Freitagsgedanken (Folge 3): Her mit den kleinen Schnapspralinen!
Heute geht es um Drogen. Ja, ganz richtig! Und sind wir mal ehrlich: Wir sind doch alle Junkies. Nein? Sie nicht? Gut. Es geht mir auch nicht um Koks.
Es geht um diese kleinen Dinge. Kaffee? Schokolade? Musik? Na also!
Es gibt da diese ganz fiese Eigenschaft von Drogen: Selbst, wenn man temporär aufhört, man fängt immer wieder damit an, wenn man nicht wirklich zur Überzeugung kommt, dass man sich damit schadet.
Ein guter Bekannter von mir führt seit einer halben Ewigkeit eine etwas anstrengende On-Off-Beziehung. Immer, wenn er verkündet, er sei wieder Single, schließe ich mit mir selbst eine Wette ab, wie lange das wohl andauern wird. Und meistens gewinne ich. Lachen Sie nicht!
Es ist manchmal ganz schön schwierig, gegen sich selbst zu gewinnen. Um zum Punkt zu kommen: Ich habe selbst eine On-Off-Beziehung. Vor etwa zehn Jahren las ich zum ersten Mal einen Artikel über die japanische Band „Malice Mizer“. Und ich war fasziniert. Ich hörte mir das an und war verliebt. In diese Stimmen, diese Stücke, und so weiter. Kurze Zeit später verloren ich und Malice uns aus den Ohren. Mit 15 wurde ich wieder abhängig, es folgte die nächste Entzugsphase, und mit 19 schrieb ich eine Facharbeit über die japanische Musikszene. Danach war Ruhe.
Dachte ich. Am Montag habe ich Gackt gehört. Er war damals Sänger bei Malice Mizer, ich fand ihn immer etwas absonderlich. Da war ich nichtsahnend auf der Seite des Münchner „Backstage“ herumgesurft, auf der Suche nach interessanten Terminen. Und da hatte mich dieses vertraute Gesicht wieder angeguckt.
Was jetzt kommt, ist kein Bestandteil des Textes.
-- ==== Sys2Proof/Machine/Refs.lean ====
section
/-! DEFINITION. Reference candidates as the timing groups see them: their settings, frame pulses, alignment periods and compatible rates (R308, R318). -/

namespace Sys2Proof.Machine

def State.modMadder (s : State) (f : Madder → Madder) : State := { s with madder := f s.madder }
def State.cand (s : State) (c : Nat) : Cand := Tbl.get Cand.reset s.madder.cands c
def State.setCand (s : State) (c : Nat) (x : Cand) : State := s.modMadder (fun M => { M with cands := Tbl.set Cand.reset M.cands c x })
def State.modCand (s : State) (c : Nat) (f : Cand → Cand) : State := s.setCand c (f (s.cand c))
def State.fpIn (s : State) (i : Nat) : FpIn := Tbl.get FpIn.reset s.madder.fpIn i
def State.fpOut (s : State) (i : Nat) : FpOut := Tbl.get FpOut.reset s.madder.fpOut i
def State.setFpOut (s : State) (i : Nat) (x : FpOut) : State := s.modMadder (fun M => { M with fpOut := Tbl.set FpOut.reset M.fpOut i x })

/-- The settings of a candidate (Tables 13.11, 13.12): enabled, rank, STK_SRC, ACCEPT and REJECT in 0.001 ppm, ACCEPT_T, REJECT_T. -/
def State.candOn (s : State) (c : Nat) : Bool := bit (s.reg (R.madderCandCfg c)) 31
def State.candRank (s : State) (c : Nat) : Nat := s.regBits (R.madderCandCfg c) 27 24
def State.stkSrc (s : State) : Nat := s.regBits (R.madderCandCfg 8) 17 16
def State.acceptLim (s : State) (c : Nat) : Nat := 10 * s.regBits (R.madderCandLimits c) 9 0
def State.rejectLim (s : State) (c : Nat) : Nat := 10 * s.regBits (R.madderCandLimits c) 25 16
def State.acceptT (s : State) (c : Nat) : Nat := s.regBits (R.madderCandTimes c) 31 12
def State.rejectT (s : State) (c : Nat) : Nat := s.regBits (R.madderCandTimes c) 11 0

/-- The measured period of a frame-pulse input in CLK_D cycles, 0 where there is none (FPI_STATUS). -/
def State.fpPeriod (s : State) (i : Nat) : Nat :=
  match (s.fpIn i).last, (s.fpIn i).prev with
  | some a, some b => a - b
  | _, _ => 0

/-- The alignment period A of a candidate in 1/256 CLK_D cycle, as a fraction (Table 13.4); none where its phase is not folded. -/
def State.alignPeriod (s : State) (c : Nat) : Option (Nat × Nat) :=
  let x := s.cand c
  if c < 2 then
    match x.fmt with
    | 1 => some (256 * clkHz * 1001, 30000)
    | 2 => some (256 * clkHz, 25)
    | 3 => if rateNum x.pulseRate = 0 then none else some (256 * clkHz * 1001, rateNum x.pulseRate)
    | _ => none
  else if c < 8 then some (256 * clkHz, 1)
  else if c = 8 ∧ s.stkSrc ≠ 0 then (if s.fpPeriod (s.stkSrc - 1) = 0 then none else some (256 * s.fpPeriod (s.stkSrc - 1), 1))
  else none

/-- A phase folded into (−A/2, +A/2] for A = a / b (R314). -/
def foldPhase (x : Int) (a b : Nat) : Int :=
  let y := (x * b) % (a : Int)
  (if 2 * y > a then y - a else y) / (b : Int)

/-- A candidate's phase less an offset, folded where it is folded (R308, R314). -/
def State.phaseFrom (s : State) (c : Nat) (ofs : Int) : Int :=
  match s.alignPeriod c with
  | some (a, b) => foldPhase ((s.cand c).phase - ofs) a b
  | none => (s.cand c).phase - ofs

/-- f × T_p within 0.1 % of 1, 2 or 4, for a rate in 1/1001 per second and a period in CLK_D cycles (Table 13.4). -/
def chainOk (num period : Nat) : Bool :=
  decide (period ≠ 0) && [1, 2, 4].any (fun m => decide (absI ((num * period : Nat) - (m * (clkHz * 1001) : Nat)) * 1000 ≤ m * (clkHz * 1001)))

/-- Whether the frame pulse of a candidate is compatible with a rate code (Table 13.4). -/
def State.pulseCompat (s : State) (c code : Nat) : Bool :=
  let x := s.cand c
  let num := rateNum code
  if num = 0 then false
  else if c < 2 then
    match x.fmt with
    | 1 => [4, 9, 12].contains code
    | 2 => [3, 8, 11].contains code
    | 3 => [1, 2, 4].any (fun m => decide (num = m * rateNum x.pulseRate))
    | _ => false
  else if c < 4 then [2, 3, 5, 7, 8, 10, 11, 13].contains code
  else if c < 8 then true
  else if c = 8 then decide (s.stkSrc ≠ 0) && chainOk num (s.fpPeriod (s.stkSrc - 1))
  else false

end Sys2Proof.Machine
end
Ich konnte nichts tun. Ich fühlte mich wie ein Alkoholiker, der soeben eine Schnapspraline erwischt hat. Seit dem Konzert von Mon Cheri Kamui Gackt hänge ich wieder am Tropf, beziehungsweise vor dem PC. Was ist das nur, das einen dann so reinzieht?
Wenn ich mich einmal die Woche abends mit einem Mokka und einer Schachtel Pralinen ans Klavier setze, dann fühle ich mich erinnert. Weil man mit Schokolade immer eine Art Zuhausesein verbindet. Oder ein Sich-Belohnen. Meistens sind es sowieso die eher überflüssigen Dinge, die man durch dieses Sucht- oder Gewohnheitsverhalten zu existentiellen Dingen macht. Wer ist schon an Schokoladen- oder Kaffeeentzug gestorben?
Wenn ich japanische Rockmusik höre, dann erinnere ich mich an dieses Kribbeln des Neuen, Unbekannten, das mich damals gepackt hat, als ich zum ersten Mal damit in Berührung kam. Diese Exotik und die Art ihrer Präsentation hatte etwas Verbotenes. Ich war zwölf...
Heute habe ich zumindest Ahnung von J-Rock. Aber egal ob Musik, Schokolade, oder was auch immer. Die wahre Sucht ist nicht das, was man konsumiert. Es ist die Erinnerung, die dranhängt. Es lohnt sich, die mal unter die Lupe zu nehmen! Tun Sie es! Es ist erschreckend und lustig zugleich. Denn was passiert, wenn man einer Erinnerung so gnadenlos auf den Leib rückt? Die Verklärung verschwindet. Und dann hat man vielleicht die Möglichkeit, sich zu entscheiden. Einen neuen Blickwinkel zu bekommen.
Denn wer braucht schon eine Erinnerung, wenn er Kaffee trinken, Schokolade essen und japanische Rockmusik hören kann. Einfach nur so.